Date of Award

8-8-2017

Degree Type

Dissertation

Degree Name

Doctor of Philosophy (PhD)

Department

Psychology

First Advisor

Sarah F. Brosnan

Second Advisor

David A. Washburn

Third Advisor

Michael J. Beran

Fourth Advisor

Heather Kleider-Offutt

Abstract

Species vary in the ease with which they can solve apparently similar problems. For instance, problems will be interpreted differently by different species due to differences such as how they process the world or their ecology. The latter is the focus of the ecological approach to cognition, which posits that ecology influences decision-making such that each species performs better on tasks that are naturally relevant to them. In a previous work, my colleagues and I compared the performance of cleaner fish and nonhuman primates, which differ substantially in brain size and ecology, on a dichotomous choice task derived from the cleaner fish ecology.
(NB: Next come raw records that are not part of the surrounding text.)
/-- A value below the least normal one by its leading bit lies below it. -/
theorem Ty.isSub_fin (t : Ty) (n : Bool) (m : Nat) (e : Int) :
    t.isSub (.fin n m e) = true ↔ m ≠ 0 ∧ ratOf false m e < (2 : Rat) ^ t.emin := by
  unfold Ty.isSub
  rw [Bool.and_eq_true, bne_iff_ne, decide_eq_true_eq, ratOf_false]
  refine and_congr_right fun hm => ⟨fun h => ?_, fun h => ?_⟩
  · have hlt := lt_zpow_log2_succ m e
    have hle := two_zpow_le (show (Nat.log2 m : Int) + e + 1 ≤ t.emin by omega)
    grind
  · have hle := zpow_log2_le hm e
    exact lt_of_two_zpow_lt (by grind)

/-- R20: a subnormal operand under FZ is a zero of its sign. -/
theorem fIn_of_decode_fin {t : Ty} (ht : t.isArith = true) (fz : Bool) {a : Nat} {n : Bool} {k : Nat} {e : Int} (h : t.decode a = .fin n k e) :
    fIn t fz a = if fz = true ∧ k ≠ 0 ∧ ratOf false k e < (2 : Rat) ^ t.emin then .fin n 0 0 else .fin n k e := by
  simp only [fIn, h, Ty.flushIn, ht, Bool.and_true, Bool.and_eq_true, Ty.isSub_fin]

theorem fIn_of_decode_not_fin {t : Ty} (fz : Bool) {a : Nat} (h : ∀ n k e, t.decode a ≠ .fin n k e) : fIn t fz a = t.decode a := by
  unfold fIn Ty.flushIn
  split
  next n k e heq => exact absurd heq (h n k e)
  next => rfl

theorem fIn_of_decode_nan {t : Ty} (fz : Bool) {a : Nat} {s : Bool} (h : t.decode a = .nan s) : fIn t fz a = .nan s := by
  rw [fIn_of_decode_not_fin fz (h ▸ nofun), h]

-- ## The sign bit

/-- Flipping the bit above a number adds it. -/
theorem xor_two_pow_of_lt {a k : Nat} (h : a < 2 ^ k) : a ^^^ 2 ^ k = a + 2 ^ k := by
  have hor : 2 ^ k + a = 2 ^ k ||| a := by
    have hmul := Nat.two_pow_add_eq_or_of_lt h 1
    rwa [Nat.mul_one] at hmul
  rw [Nat.add_comm, hor]
  refine Nat.eq_of_testBit_eq fun i => ?_
  by_cases hi : k = i
  · subst hi
    rw [Nat.testBit_xor, Nat.testBit_or, Nat.testBit_lt_two_pow h, Bool.false_xor, Bool.or_false]
  · rw [Nat.testBit_xor, Nat.testBit_or, Nat.testBit_two_pow_of_ne hi, Bool.xor_false, Bool.false_or]

theorem xor_two_pow_of_ge {a k : Nat} (hlo : 2 ^ k ≤ a) (hhi : a < 2 ^ (k + 1)) : a ^^^ 2 ^ k = a - 2 ^ k := by
  have h := xor_two_pow_of_lt (a := a - 2 ^ k) (k := k) (by rw [Nat.pow_succ] at hhi; omega)
  rw [Nat.sub_add_cancel hlo] at h
  calc a ^^^ 2 ^ k = (a - 2 ^ k) ^^^ 2 ^ k ^^^ 2 ^ k := by rw [h]
    _ = a - 2 ^ k := by rw [Nat.xor_assoc, Nat.xor_self, Nat.xor_zero]

theorem fSig_singleton (t : Ty) (a : Nat) : fSig t [a] = Flags.when (t.decode a).isSig fNV := by
  simp only [fSig, List.any_cons, List.any_nil, Bool.or_false]

theorem fSig_pair (t : Ty) (a b : Nat) : fSig t [a, b] = Flags.when ((t.decode a).isSig || (t.decode b).isSig) fNV := by
  simp only [fSig, List.any_cons, List.any_nil, Bool.or_false]

theorem fpAbs_of_not_nan {t : Ty} {a : Nat} (h : (t.decode a).isNan = false) : fpAbs t a = (a % 2 ^ (t.width - 1), 0) := by
  simp only [fpAbs, h, Bool.false_eq_true, if_false]

theorem fpNeg_of_not_nan {t : Ty} {a : Nat} (h : (t.decode a).isNan = false) : fpNeg t a = (a ^^^ 2 ^ (t.width - 1), 0) := by
  simp only [fpNeg, h, Bool.false_eq_true, if_false]

theorem fpNeg_fst {t : Ty} {a : Nat} (ha : a < 2 ^ t.width) (hnan : (t.decode a).isNan = false) :
    (fpNeg t a).1 = if a < 2 ^ (t.width - 1) then a + 2 ^ (t.width - 1) else a - 2 ^ (t.width - 1) := by
  have hw : t.width = t.width - 1 + 1 := by cases t <;> rfl
  rw [fpNeg_of_not_nan hnan]
  split
  next h => exact xor_two_pow_of_lt h
  next h => exact xor_two_pow_of_ge (Nat.not_lt.1 h) (hw ▸ ha)

/-- Settles O23: each special operand takes one arm of the exact operation, whose result is delivered as a zero, an infinity or a NaN. -/
theorem floatSpecials : Obligations.FloatSpecials := by
  intro t m fz r a b ht ha hb
  refine ⟨fun v hv => ?_, fun n1 n2 m1 e1 e2 hx hm hy => ?_, fun n1 n2 e1 e2 hx hy => ?_, fun n1 n2 hx hy => ?_, fun n e hx => ?_, fun hx => ?_,
    fun k e hx hk => ?_, fun hnan => ?_, fun hnan => ?_, fun w n e => ?_⟩
  · obtain ⟨s, rfl⟩ := v.exists_of_isNan hv
    rw [Ty.deliver_nan ht]
  · simp only [fpDiv, hx, hy, FVal.div, hm, if_true, if_false, fOut_inf ht]
  · simp only [fpDiv, hx, hy, FVal.div, if_true, fOut_nan ht]
  · simp only [fpDiv, hx, hy, FVal.div, fOut_nan ht]
  · simp only [fpSqrt, hx, FVal.sqrt, if_true, fOut_zero]
  · simp only [fpSqrt, hx, FVal.sqrt, fOut_inf ht]
    rfl
  · simp only [fpSqrt, hx, FVal.sqrt, hk, if_true, if_false, fOut_nan ht]
  · simp only [fpAbs, fpNeg, hnan, if_true, fSig_singleton, and_self]
  · exact ⟨fpAbs_of_not_nan hnan ▸ rfl, fpNeg_of_not_nan hnan ▸ rfl, fpAbs_of_not_nan hnan ▸ rfl, fpNeg_fst ha hnan⟩
  · cases n <;> exact ⟨rfl, rfl, rfl, rfl, rfl, rfl, rfl, rfl, rfl, rfl, rfl⟩

end Sys2Proof
end

section
/-! SUPPORT. Exact sums and products, and quotients with their sticky bit (R18, R19, R192). -/
namespace Sys2Proof
open Machine

-- ## Exact sums and products

/-- A non-zero integer at a scale, by its sign and magnitude. -/
theorem ratOf_natAbs (z e : Int) : ratOf (decide (z < 0)) z.natAbs e = z * (2 : Rat) ^ e := by
  by_cases hneg : z < 0
  · have hz : (z : Rat) = -(z.natAbs : Rat) := by
      have habs : z = -(z.natAbs : Int) := by omega
      exact (congrArg Int.cast habs).trans (Rat.intCast_neg _)
    rw [decide_eq_true hneg, ratOf_true, ratOf_false, hz, Rat.neg_mul]
  · have hz : (z : Rat) = (z.natAbs : Rat) := by
      have habs : z = (z.natAbs : Int) := by omega
      exact congrArg Int.cast habs
    rw [decide_eq_false hneg, ratOf_false, hz]

/-- R19: the exact sum, and the sign of an exact zero. -/
theorem addFin_spec (rd n1 n2 : Bool) (m1 m2 : Nat) (e1 e2 : Int) :
    ∃ n m e, addFin rd n1 m1 e1 n2 m2 e2 = .fin n m e ∧ ratOf n m e = ratOf n1 m1 e1 + ratOf n2 m2 e2 ∧
      (m = 0 → n = if m1 = 0 ∧ m2 = 0 ∧ n1 = n2 then n1 else rd) := by
  unfold addFin
  split
  next h =>
    obtain ⟨rfl, rfl⟩ := h
    refine ⟨_, 0, 0, rfl, ?_, fun _ => ?_⟩
    · rw [ratOf_zero, ratOf_zero, ratOf_zero, Rat.add_zero]
    · simp only [beq_iff_eq, true_and]
  split
  next h1 h =>
    refine ⟨n2, m2, e2, rfl, ?_, fun h2 => absurd ⟨h, h2⟩ h1⟩
    rw [h, ratOf_zero, Rat.zero_add]
  split
  next h1 h =>
    refine ⟨n1, m1, e1, rfl, ?_, fun h2 => absurd h2 h1⟩
    rw [h, ratOf_zero, Rat.add_zero]
  next h1 h2 =>
    have hsum : ((scaled n1 m1 e1 (min e1 e2) + scaled n2 m2 e2 (min e1 e2) : Int) : Rat) * (2 : Rat) ^ (min e1 e2) =
        ratOf n1 m1 e1 + ratOf n2 m2 e2 := by
      rw [Rat.intCast_add, Rat.add_mul, scaled_mul_zpow (Int.min_le_left e1 e2), scaled_mul_zpow (Int.min_le_right e1 e2)]
    have hsign : rd = if m1 = 0 ∧ m2 = 0 ∧ n1 = n2 then n1 else rd := (if_neg fun hz => h1 hz.1).symm
    dsimp only
    rw [← hsum]
    generalize scaled n1 m1 e1 (min e1 e2) + scaled n2 m2 e2 (min e1 e2) = z
    split
    next hz =>
      refine ⟨rd, 0, 0, rfl, ?_, fun _ => hsign⟩
      rw [hz, ratOf_zero, Rat.intCast_zero, Rat.zero_mul]
    next hz => exact ⟨_, _, _, rfl, ratOf_natAbs z _, fun h0 => absurd (Int.natAbs_eq_zero.1 h0) hz⟩

/-- R18: a NaN operand makes a NaN, with NV where one signals. -/
theorem FVal.add_nan (rd : Bool) {x y : FVal} (h : x.isNan = true ∨ y.isNan = true) :
    x.add rd y = (.nan false, Flags.when (x.isSig || y.isSig) fNV) := by
  cases x <;> cases y <;>
    simp only [FVal.add, FVal.isNan, FVal.isSig, Bool.or_false, Bool.false_or, Bool.false_eq_true, or_self] at h ⊢

theorem FVal.mul_nan {x y : FVal} (h : x.isNan = true ∨ y.isNan = true) :
    x.mul y = (.nan false, Flags.when (x.isSig || y.isSig) fNV) := by
  cases x <;> cases y <;>
    simp only [FVal.mul, FVal.isNan, FVal.isSig, Bool.or_false, Bool.false_or, Bool.false_eq_true, or_self] at h ⊢

theorem FVal.div_nan {x y : FVal} (h : x.isNan = true ∨ y.isNan = true) :
    x.div y = (.nan false, false, Flags.when (x.isSig || y.isSig) fNV) := by
  cases x <;> cases y <;>
    simp only [FVal.div, FVal.isNan, FVal.isSig, Bool.or_false, Bool.false_or, Bool.false_eq_true, or_self] at h ⊢

-- ## A result of exact value x

theorem Ty.gives_of_value {t : Ty} (ht : t.isFloat = true) (mode : Rnd) (sat fz : Bool) (r : W32) {n zneg : Bool} {m : Nat} {e : Int} {x : Rat}
    (hx : ratOf n m e = x) (hz : m = 0 → n = zneg) : t.Gives mode sat fz r x zneg (t.deliver mode sat fz r (.fin n m e)) := by
  subst hx
  obtain ⟨hzero, hround⟩ := t.gives_deliver ht mode sat fz r n m e
  exact ⟨fun h => hz (ratOf_eq_zero.1 h) ▸ hzero h, hround⟩

-- ## Quotients

/-- A magnitude strictly between two multiples of 2^e is truncated to the lesser. -/
theorem Truncated.of_between {le lt : Rat → Prop} {m : Nat} {e : Int} (hle : ∀ p q, p ≤ q → le q → le p) (hlt : ∀ p q, p ≤ q → lt q → lt p)
    (hlt_le : ∀ q, lt q → le q) (hm : lt (m * (2 : Rat) ^ e)) (hm1 : ¬le ((m + 1) * (2 : Rat) ^ e)) : Truncated le lt m e true := by
  have hnext (q : Rat) (hq : ∃ j : Int, q = j * (2 : Rat) ^ e) (hqm : ¬q ≤ m * (2 : Rat) ^ e) : (m + 1) * (2 : Rat) ^ e ≤ q := by
    obtain ⟨j, rfl⟩ := hq
    rw [Rat.not_le, Rat.mul_lt_mul_right (two_zpow_pos e)] at hqm
    rw [mul_le_mul_pos_iff (two_zpow_pos e)]
    have hj : (m : Int) < j := by exact_mod_cast hqm
    exact_mod_cast Int.add_one_le_of_lt hj
  refine ⟨fun q hq => ⟨fun h => Decidable.byContradiction fun hqm => ?_, fun h => hle _ _ h (hlt_le _ hm)⟩, fun q hq => ?_⟩
  · exact hm1 (hle _ _ (hnext q (hq rfl) hqm) h)
  · rw [if_pos rfl]
    refine ⟨fun h => Decidable.byContradiction fun hqm => ?_, fun h => hlt _ _ h hm⟩
    exact hm1 (hle _ _ (hnext q (hq rfl) hqm) (hlt_le _ h))

/-- A magnitude of q multiples of 2^e and a proper fraction of one more is truncated to q, and sticky where the fraction is not zero. -/
theorem Truncated.of_fraction {x : Rat} {q rem d : Nat} {e : Int} (hx : x * d = (q * d + rem) * (2 : Rat) ^ e) (hrem : rem < d) :
    Truncated (fun p => p ≤ x) (fun p => p < x) q e (rem != 0) := by
  have hd : (0 : Rat) < d := Rat.natCast_pos.2 (Nat.zero_lt_of_lt hrem)
  have hp := two_zpow_pos e
  by_cases h0 : rem = 0
  · have hxe : x = ratOf false q e := by
      have hne := Rat.ne_of_gt hd
      rw [h0, show ((0 : Nat) : Rat) = 0 from rfl] at hx
      rw [ratOf_false]
      grind
    rw [hxe, h0]
    exact truncated_exact ..
  · have hr0 := Rat.mul_pos (Rat.natCast_pos.2 (Nat.pos_of_ne_zero h0)) hp
    have hr1 := Rat.mul_lt_mul_of_pos_right (Rat.natCast_lt_natCast.2 hrem) hp
    rw [bne_iff_ne.2 h0]
    refine Truncated.of_between (fun p q h hq => Rat.le_trans h hq) (fun p q h hq => by grind) (fun q => Rat.le_of_lt) ?_ (Rat.not_le.2 ?_)
    · rw [← Rat.mul_lt_mul_right hd, hx]
      grind
    · rw [← Rat.mul_lt_mul_right hd, hx]
      grind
In the task, subjects chose between two different plates, each containing a same food; if they chose the food from plate A, they could then choose the food from plate B as well, whereas if they chose B first, A was no longer available. Fish were better than primates at solving this task, emphasizing the role of ecology in shaping one species’ decision-making. For my dissertation project, I explored possible explanations for the primates’ poor performance in the task. In a first series of studies, I investigated the possibility that species differed in the task because of differences in the capacity to recognize the relevant cues (i.e. the plate design), to solve it. I thus repeated the task with fish and nonhuman primates, using variations designed to be more salient to primates. In a first experiment, the foods were different colors, whereas in a second experiment, they were hidden to avoid the prepotent response. In a second series of studies, I tested monkeys in a computerized paradigm that differed from the plate task by removing interaction with the human experimenter, which may be distracting, and providing a more standardized testing environment. Finally, in a last study, I investigated one possible cognitive limitation to the primates in the plate task, the failure to use backwards induction to solve it. These studies allowed me to investigate the role of ecology in species’ decision-making, a perspective that is often neglected in studies of cognition.